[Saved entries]
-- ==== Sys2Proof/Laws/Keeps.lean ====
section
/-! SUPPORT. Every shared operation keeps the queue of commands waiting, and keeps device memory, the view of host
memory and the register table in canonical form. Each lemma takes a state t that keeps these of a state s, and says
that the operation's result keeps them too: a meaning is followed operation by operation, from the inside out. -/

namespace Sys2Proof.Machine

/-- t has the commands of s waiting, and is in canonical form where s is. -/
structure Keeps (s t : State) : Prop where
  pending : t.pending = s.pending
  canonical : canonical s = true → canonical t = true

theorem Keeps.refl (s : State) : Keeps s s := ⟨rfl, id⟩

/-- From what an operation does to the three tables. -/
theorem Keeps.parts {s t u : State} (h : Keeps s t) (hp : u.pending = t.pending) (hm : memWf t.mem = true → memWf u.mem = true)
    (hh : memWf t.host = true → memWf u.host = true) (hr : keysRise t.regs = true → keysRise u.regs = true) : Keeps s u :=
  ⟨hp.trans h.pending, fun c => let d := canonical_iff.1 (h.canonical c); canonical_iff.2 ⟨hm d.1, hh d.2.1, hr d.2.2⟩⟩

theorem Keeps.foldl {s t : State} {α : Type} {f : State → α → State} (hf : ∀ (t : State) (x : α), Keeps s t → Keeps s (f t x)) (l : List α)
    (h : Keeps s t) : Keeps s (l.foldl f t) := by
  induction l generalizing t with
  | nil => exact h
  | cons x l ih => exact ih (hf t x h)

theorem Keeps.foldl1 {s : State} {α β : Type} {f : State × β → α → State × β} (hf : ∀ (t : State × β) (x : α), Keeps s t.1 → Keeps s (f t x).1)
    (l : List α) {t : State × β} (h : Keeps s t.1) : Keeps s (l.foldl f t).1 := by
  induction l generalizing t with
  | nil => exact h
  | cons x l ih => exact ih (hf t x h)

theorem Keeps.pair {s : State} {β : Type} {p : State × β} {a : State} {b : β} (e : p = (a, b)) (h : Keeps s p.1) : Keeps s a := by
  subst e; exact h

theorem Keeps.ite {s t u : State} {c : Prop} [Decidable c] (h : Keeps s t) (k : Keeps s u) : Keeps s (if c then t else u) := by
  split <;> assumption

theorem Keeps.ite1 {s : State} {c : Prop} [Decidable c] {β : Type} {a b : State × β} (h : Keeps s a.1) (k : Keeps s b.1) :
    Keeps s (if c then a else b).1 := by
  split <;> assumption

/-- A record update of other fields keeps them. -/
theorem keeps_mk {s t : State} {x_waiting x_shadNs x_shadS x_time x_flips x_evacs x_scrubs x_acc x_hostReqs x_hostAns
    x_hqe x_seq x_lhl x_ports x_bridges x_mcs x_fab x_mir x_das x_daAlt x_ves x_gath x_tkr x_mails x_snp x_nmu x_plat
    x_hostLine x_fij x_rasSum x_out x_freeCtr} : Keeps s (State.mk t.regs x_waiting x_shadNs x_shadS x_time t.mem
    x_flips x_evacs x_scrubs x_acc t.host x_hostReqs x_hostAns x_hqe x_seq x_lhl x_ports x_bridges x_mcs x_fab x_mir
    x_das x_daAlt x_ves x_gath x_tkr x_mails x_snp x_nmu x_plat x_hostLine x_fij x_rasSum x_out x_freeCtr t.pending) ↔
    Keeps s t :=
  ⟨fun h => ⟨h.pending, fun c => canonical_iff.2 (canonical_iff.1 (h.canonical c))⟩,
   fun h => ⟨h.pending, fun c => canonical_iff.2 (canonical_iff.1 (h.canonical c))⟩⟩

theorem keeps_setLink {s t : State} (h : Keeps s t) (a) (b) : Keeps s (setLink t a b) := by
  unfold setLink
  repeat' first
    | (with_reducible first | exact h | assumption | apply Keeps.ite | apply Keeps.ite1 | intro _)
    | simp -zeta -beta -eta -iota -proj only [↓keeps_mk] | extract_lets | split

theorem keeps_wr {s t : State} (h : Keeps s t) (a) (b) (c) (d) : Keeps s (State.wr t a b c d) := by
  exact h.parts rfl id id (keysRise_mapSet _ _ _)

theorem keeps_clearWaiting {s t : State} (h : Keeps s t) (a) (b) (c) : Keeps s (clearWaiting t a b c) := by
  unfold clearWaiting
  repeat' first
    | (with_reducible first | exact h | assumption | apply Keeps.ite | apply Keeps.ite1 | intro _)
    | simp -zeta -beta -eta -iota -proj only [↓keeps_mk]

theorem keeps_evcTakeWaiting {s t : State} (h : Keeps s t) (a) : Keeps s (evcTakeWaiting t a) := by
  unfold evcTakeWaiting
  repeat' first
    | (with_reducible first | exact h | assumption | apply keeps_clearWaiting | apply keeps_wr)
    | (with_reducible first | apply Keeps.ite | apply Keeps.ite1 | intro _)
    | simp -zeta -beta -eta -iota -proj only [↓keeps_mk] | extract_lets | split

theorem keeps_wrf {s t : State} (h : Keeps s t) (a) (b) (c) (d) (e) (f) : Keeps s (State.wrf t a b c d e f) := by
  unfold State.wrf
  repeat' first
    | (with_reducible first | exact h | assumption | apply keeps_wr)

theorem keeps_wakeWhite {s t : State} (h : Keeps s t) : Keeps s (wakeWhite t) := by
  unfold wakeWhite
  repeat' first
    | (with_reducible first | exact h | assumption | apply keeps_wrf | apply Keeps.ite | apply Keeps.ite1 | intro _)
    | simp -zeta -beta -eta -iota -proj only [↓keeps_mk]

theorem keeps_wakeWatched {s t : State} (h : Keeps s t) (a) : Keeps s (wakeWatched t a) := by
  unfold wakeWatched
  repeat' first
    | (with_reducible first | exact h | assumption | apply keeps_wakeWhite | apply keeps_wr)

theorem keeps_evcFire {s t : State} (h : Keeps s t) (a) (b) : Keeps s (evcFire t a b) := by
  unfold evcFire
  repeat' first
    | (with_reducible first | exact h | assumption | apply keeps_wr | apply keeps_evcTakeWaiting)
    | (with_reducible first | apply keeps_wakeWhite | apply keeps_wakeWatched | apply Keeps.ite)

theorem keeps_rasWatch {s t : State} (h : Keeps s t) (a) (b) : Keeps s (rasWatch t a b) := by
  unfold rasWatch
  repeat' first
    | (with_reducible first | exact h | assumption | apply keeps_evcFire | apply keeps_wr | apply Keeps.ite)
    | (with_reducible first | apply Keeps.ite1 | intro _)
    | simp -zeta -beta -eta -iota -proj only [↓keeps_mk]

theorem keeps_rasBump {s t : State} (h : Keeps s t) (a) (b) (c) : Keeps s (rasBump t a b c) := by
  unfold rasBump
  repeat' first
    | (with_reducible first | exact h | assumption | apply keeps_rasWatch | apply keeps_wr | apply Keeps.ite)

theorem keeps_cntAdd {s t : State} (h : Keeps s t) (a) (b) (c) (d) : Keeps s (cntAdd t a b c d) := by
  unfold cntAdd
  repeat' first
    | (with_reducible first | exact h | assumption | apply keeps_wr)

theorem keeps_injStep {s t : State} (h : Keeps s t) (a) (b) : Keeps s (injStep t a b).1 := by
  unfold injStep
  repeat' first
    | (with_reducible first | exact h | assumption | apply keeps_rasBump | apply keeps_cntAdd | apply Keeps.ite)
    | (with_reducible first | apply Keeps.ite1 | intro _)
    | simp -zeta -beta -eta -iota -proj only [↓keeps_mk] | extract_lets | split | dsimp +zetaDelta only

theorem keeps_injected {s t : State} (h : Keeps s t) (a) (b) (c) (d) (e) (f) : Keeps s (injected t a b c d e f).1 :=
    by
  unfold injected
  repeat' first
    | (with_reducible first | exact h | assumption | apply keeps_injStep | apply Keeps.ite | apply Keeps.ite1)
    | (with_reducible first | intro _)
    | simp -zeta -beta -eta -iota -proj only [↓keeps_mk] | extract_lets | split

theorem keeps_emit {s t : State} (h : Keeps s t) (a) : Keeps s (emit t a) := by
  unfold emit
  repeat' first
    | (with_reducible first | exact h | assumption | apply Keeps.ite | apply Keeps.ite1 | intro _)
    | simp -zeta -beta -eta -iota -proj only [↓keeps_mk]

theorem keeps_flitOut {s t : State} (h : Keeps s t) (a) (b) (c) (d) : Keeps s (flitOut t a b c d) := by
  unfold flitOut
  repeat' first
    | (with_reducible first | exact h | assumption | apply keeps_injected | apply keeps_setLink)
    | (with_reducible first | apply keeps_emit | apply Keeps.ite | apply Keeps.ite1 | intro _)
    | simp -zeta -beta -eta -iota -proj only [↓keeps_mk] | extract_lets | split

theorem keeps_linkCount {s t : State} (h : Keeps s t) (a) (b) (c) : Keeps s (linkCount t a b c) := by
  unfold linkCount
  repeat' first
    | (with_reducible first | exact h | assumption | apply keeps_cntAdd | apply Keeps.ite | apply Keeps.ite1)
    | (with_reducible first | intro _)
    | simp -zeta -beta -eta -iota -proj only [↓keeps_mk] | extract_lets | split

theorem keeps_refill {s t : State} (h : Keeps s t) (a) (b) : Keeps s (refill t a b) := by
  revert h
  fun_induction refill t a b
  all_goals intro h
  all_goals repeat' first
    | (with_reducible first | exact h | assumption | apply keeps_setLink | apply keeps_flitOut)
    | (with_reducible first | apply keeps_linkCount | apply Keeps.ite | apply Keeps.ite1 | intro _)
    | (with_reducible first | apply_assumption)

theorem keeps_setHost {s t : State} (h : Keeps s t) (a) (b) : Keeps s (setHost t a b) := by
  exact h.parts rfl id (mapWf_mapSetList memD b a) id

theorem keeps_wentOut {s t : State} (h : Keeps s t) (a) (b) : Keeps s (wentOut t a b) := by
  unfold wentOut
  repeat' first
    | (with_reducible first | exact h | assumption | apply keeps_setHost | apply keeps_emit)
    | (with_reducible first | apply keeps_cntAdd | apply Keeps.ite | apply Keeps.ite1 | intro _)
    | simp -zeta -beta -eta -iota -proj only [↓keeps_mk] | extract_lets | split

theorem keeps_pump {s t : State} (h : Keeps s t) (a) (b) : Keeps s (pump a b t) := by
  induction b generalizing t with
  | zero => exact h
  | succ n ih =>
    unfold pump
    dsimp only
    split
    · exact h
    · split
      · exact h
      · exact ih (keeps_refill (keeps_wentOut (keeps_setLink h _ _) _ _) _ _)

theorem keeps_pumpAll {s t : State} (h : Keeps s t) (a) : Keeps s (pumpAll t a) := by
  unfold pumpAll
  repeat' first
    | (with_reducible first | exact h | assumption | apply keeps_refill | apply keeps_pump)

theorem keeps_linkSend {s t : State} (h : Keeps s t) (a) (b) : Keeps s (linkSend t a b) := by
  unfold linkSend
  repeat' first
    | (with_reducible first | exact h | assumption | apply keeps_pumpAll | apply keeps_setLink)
--
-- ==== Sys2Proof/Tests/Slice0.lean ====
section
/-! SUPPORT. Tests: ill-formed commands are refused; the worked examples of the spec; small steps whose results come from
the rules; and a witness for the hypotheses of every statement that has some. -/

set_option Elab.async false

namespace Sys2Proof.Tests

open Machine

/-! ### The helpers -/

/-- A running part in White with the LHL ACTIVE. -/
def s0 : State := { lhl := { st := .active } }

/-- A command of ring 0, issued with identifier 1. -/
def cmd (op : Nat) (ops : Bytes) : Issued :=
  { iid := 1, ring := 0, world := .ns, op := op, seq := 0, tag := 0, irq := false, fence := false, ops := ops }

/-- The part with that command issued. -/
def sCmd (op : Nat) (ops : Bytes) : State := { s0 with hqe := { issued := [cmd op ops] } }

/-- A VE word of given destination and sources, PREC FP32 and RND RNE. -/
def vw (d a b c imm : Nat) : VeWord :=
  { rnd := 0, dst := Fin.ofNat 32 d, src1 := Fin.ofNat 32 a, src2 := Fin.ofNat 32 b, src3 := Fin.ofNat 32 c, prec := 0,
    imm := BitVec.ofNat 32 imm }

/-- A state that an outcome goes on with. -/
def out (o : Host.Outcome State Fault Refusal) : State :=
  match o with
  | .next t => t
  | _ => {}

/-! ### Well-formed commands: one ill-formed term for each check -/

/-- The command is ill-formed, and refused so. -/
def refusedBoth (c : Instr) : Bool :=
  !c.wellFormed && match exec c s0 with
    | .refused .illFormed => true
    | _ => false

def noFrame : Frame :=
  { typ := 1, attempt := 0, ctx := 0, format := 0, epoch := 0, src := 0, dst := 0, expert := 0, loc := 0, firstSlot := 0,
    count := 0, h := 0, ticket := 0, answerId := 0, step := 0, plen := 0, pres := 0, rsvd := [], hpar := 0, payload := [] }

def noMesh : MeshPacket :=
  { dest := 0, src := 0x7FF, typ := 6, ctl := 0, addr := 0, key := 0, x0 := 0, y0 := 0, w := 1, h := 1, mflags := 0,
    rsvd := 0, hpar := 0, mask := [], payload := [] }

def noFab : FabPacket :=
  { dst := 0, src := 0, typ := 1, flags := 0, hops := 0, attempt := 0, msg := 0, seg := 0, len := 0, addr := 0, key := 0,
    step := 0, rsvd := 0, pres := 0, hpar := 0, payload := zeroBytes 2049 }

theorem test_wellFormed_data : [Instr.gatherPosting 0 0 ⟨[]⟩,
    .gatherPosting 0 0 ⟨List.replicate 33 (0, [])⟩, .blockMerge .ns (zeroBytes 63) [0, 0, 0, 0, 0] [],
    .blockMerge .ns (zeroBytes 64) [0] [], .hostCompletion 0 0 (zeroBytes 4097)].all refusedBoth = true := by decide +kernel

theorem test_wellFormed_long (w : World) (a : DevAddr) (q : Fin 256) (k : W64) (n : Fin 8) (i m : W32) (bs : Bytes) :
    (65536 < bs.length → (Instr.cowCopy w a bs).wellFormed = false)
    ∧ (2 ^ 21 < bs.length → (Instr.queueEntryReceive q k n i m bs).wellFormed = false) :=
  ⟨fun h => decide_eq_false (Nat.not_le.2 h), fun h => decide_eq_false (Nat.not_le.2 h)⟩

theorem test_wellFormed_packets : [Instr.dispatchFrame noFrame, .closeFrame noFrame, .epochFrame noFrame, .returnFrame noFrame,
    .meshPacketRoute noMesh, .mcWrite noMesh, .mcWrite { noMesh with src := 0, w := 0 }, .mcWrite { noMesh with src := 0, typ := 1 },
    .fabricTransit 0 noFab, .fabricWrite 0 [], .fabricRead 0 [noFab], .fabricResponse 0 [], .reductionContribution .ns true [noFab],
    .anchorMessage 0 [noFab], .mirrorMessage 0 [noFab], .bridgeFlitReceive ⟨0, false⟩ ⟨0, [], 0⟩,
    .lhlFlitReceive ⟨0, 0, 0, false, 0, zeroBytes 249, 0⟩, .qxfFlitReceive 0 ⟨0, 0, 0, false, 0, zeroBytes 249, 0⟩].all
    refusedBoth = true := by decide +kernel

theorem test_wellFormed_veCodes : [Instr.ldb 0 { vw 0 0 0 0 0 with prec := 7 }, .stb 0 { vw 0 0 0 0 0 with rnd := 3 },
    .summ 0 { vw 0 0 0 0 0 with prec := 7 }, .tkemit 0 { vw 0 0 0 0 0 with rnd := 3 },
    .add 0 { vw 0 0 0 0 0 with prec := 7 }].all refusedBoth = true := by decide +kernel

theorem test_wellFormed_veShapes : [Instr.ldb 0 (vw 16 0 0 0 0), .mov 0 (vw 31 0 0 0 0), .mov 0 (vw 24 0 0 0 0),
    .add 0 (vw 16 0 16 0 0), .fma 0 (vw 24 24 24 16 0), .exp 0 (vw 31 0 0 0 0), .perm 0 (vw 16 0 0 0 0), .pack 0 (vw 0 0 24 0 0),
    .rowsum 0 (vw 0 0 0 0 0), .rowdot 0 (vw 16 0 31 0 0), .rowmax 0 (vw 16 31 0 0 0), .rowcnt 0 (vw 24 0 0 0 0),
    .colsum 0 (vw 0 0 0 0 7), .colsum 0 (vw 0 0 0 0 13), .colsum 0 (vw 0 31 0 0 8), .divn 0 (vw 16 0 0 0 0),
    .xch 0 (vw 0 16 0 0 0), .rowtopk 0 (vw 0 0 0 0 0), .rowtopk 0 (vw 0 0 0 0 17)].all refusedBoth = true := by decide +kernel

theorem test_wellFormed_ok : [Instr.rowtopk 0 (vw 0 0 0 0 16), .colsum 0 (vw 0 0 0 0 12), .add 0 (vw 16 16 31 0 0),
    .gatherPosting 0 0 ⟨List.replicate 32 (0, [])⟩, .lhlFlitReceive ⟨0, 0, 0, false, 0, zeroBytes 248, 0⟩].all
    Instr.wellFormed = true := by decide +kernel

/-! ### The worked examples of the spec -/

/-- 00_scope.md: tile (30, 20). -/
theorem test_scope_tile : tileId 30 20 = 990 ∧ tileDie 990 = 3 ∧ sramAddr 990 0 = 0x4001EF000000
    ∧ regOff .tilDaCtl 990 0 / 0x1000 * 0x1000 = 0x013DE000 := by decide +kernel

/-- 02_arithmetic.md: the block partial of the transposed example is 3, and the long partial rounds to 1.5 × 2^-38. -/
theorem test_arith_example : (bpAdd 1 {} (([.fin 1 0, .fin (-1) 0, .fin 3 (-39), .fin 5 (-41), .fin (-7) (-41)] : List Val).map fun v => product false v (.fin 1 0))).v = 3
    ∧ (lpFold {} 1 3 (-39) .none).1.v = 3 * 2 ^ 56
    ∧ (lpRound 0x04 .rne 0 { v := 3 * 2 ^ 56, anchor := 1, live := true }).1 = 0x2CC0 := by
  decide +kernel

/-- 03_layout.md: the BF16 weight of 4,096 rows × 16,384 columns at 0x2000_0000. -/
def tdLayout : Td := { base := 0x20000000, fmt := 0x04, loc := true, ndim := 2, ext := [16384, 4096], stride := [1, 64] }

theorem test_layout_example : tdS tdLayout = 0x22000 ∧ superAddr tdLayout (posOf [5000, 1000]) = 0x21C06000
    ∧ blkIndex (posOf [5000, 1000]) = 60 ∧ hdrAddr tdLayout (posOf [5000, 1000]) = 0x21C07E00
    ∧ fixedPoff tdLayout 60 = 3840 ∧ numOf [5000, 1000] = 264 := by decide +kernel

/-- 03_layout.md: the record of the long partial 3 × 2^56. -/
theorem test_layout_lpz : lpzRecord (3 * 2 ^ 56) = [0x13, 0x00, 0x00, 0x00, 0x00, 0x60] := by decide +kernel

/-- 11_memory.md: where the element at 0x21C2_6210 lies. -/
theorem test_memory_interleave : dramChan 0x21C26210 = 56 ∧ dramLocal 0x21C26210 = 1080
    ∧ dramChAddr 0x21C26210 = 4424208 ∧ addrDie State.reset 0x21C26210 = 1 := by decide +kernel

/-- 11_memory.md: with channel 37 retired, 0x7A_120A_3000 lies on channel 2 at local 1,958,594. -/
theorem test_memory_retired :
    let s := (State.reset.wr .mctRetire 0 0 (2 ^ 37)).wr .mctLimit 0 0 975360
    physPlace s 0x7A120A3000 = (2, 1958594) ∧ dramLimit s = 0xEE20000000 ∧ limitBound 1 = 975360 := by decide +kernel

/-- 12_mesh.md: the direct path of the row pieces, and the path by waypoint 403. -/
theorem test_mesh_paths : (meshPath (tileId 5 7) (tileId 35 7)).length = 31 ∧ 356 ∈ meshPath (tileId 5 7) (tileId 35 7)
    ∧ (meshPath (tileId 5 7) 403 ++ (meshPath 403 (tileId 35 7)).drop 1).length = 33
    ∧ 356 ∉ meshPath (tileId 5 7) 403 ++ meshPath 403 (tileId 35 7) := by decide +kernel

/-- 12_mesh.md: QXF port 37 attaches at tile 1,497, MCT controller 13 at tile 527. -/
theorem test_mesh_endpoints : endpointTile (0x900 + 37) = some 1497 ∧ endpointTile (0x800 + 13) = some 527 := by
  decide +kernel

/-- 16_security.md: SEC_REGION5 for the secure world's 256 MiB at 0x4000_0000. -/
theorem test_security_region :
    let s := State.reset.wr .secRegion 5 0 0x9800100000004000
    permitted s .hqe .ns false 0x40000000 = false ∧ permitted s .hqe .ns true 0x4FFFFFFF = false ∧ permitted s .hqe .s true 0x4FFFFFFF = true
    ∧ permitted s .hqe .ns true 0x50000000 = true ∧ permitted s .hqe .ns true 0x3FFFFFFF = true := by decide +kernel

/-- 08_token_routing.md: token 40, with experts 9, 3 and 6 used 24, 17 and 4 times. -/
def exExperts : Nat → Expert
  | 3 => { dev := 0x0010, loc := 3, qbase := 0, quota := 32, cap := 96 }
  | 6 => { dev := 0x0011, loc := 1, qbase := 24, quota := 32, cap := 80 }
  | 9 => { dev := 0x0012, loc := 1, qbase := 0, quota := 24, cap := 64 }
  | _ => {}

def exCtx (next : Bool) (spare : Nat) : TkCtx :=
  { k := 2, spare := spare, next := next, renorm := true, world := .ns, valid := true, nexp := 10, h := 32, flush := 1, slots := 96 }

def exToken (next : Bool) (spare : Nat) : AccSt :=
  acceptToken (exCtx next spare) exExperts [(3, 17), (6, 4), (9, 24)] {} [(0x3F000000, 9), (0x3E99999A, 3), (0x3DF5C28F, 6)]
--
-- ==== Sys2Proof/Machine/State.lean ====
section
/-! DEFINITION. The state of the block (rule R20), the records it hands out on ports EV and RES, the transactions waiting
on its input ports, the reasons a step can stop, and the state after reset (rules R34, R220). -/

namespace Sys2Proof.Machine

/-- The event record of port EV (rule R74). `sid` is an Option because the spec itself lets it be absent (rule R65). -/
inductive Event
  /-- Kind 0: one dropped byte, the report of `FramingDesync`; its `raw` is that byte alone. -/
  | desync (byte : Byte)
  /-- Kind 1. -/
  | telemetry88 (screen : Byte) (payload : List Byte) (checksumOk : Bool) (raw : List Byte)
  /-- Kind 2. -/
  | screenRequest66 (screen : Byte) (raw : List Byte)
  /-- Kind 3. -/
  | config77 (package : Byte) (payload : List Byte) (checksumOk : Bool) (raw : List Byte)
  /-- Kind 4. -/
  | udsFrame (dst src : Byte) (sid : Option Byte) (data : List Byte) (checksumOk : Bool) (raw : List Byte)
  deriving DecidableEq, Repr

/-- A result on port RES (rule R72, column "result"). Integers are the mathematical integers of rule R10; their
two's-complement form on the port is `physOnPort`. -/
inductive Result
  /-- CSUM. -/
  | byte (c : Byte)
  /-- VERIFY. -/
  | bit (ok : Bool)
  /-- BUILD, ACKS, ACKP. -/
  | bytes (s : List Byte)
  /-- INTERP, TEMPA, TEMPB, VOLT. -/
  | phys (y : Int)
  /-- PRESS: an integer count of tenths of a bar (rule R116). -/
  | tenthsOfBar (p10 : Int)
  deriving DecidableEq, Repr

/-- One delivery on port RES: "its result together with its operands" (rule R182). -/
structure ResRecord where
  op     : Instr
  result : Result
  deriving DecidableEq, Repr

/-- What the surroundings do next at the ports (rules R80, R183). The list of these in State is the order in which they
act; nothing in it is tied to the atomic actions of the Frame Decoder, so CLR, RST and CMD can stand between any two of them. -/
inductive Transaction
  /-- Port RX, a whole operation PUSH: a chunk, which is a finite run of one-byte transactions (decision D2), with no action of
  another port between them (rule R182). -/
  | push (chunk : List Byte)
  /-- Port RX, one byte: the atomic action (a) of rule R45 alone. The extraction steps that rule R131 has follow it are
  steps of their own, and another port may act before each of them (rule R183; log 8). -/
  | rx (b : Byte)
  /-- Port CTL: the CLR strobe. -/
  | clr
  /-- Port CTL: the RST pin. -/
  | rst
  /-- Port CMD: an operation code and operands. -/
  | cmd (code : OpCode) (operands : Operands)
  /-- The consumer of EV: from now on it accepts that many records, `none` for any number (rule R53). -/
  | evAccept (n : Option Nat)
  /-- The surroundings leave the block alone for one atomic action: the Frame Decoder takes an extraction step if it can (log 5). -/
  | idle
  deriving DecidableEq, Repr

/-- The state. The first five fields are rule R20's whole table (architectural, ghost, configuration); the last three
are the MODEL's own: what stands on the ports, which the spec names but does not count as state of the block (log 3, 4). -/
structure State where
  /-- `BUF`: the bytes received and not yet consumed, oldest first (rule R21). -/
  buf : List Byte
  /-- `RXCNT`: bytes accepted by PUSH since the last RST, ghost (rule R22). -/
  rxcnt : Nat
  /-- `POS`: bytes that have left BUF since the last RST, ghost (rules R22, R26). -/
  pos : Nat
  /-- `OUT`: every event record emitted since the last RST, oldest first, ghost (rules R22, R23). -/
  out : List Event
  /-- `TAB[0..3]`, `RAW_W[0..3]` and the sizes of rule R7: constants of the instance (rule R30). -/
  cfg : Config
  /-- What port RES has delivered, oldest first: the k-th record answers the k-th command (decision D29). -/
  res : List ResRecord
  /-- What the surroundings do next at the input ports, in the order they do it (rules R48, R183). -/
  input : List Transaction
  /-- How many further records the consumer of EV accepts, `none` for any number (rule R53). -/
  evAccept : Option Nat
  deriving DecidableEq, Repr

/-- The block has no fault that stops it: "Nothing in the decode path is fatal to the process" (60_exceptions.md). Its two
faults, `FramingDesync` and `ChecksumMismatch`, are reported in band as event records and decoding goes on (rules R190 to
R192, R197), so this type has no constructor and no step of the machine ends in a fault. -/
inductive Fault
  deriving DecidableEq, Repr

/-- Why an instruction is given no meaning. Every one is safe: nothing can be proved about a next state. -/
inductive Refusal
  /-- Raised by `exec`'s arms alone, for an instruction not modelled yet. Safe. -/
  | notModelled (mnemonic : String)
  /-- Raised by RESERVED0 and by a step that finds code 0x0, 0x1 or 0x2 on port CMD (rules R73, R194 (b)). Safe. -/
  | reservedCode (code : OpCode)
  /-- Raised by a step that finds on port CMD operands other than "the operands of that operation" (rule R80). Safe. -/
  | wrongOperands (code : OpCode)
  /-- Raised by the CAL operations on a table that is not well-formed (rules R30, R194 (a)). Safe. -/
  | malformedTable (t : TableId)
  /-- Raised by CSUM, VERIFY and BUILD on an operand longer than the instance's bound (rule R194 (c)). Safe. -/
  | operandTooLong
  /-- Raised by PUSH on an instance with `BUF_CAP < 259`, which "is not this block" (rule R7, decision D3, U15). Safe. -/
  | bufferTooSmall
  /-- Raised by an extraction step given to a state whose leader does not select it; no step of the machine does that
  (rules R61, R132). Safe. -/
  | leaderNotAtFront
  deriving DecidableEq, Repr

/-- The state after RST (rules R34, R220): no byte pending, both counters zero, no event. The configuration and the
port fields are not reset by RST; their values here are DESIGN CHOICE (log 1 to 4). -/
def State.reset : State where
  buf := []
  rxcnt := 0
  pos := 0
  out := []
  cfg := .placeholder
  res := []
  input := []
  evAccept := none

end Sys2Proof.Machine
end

= ACTION ITEM =
Retype exactly the lines of the data above that fall between the line with "-- ==== Sys2Proof/Laws/Keeps.lean" and the line with "memory and the", inclusive, and add nothing.

= EXERCISE RESULT =
-- ==== Sys2Proof/Laws/Keeps.lean ====
section
/-! SUPPORT. Every shared operation keeps the queue of commands waiting, and keeps device memory, the view of host
memory and the register table in canonical form. Each lemma takes a state t that keeps these of a state s, and says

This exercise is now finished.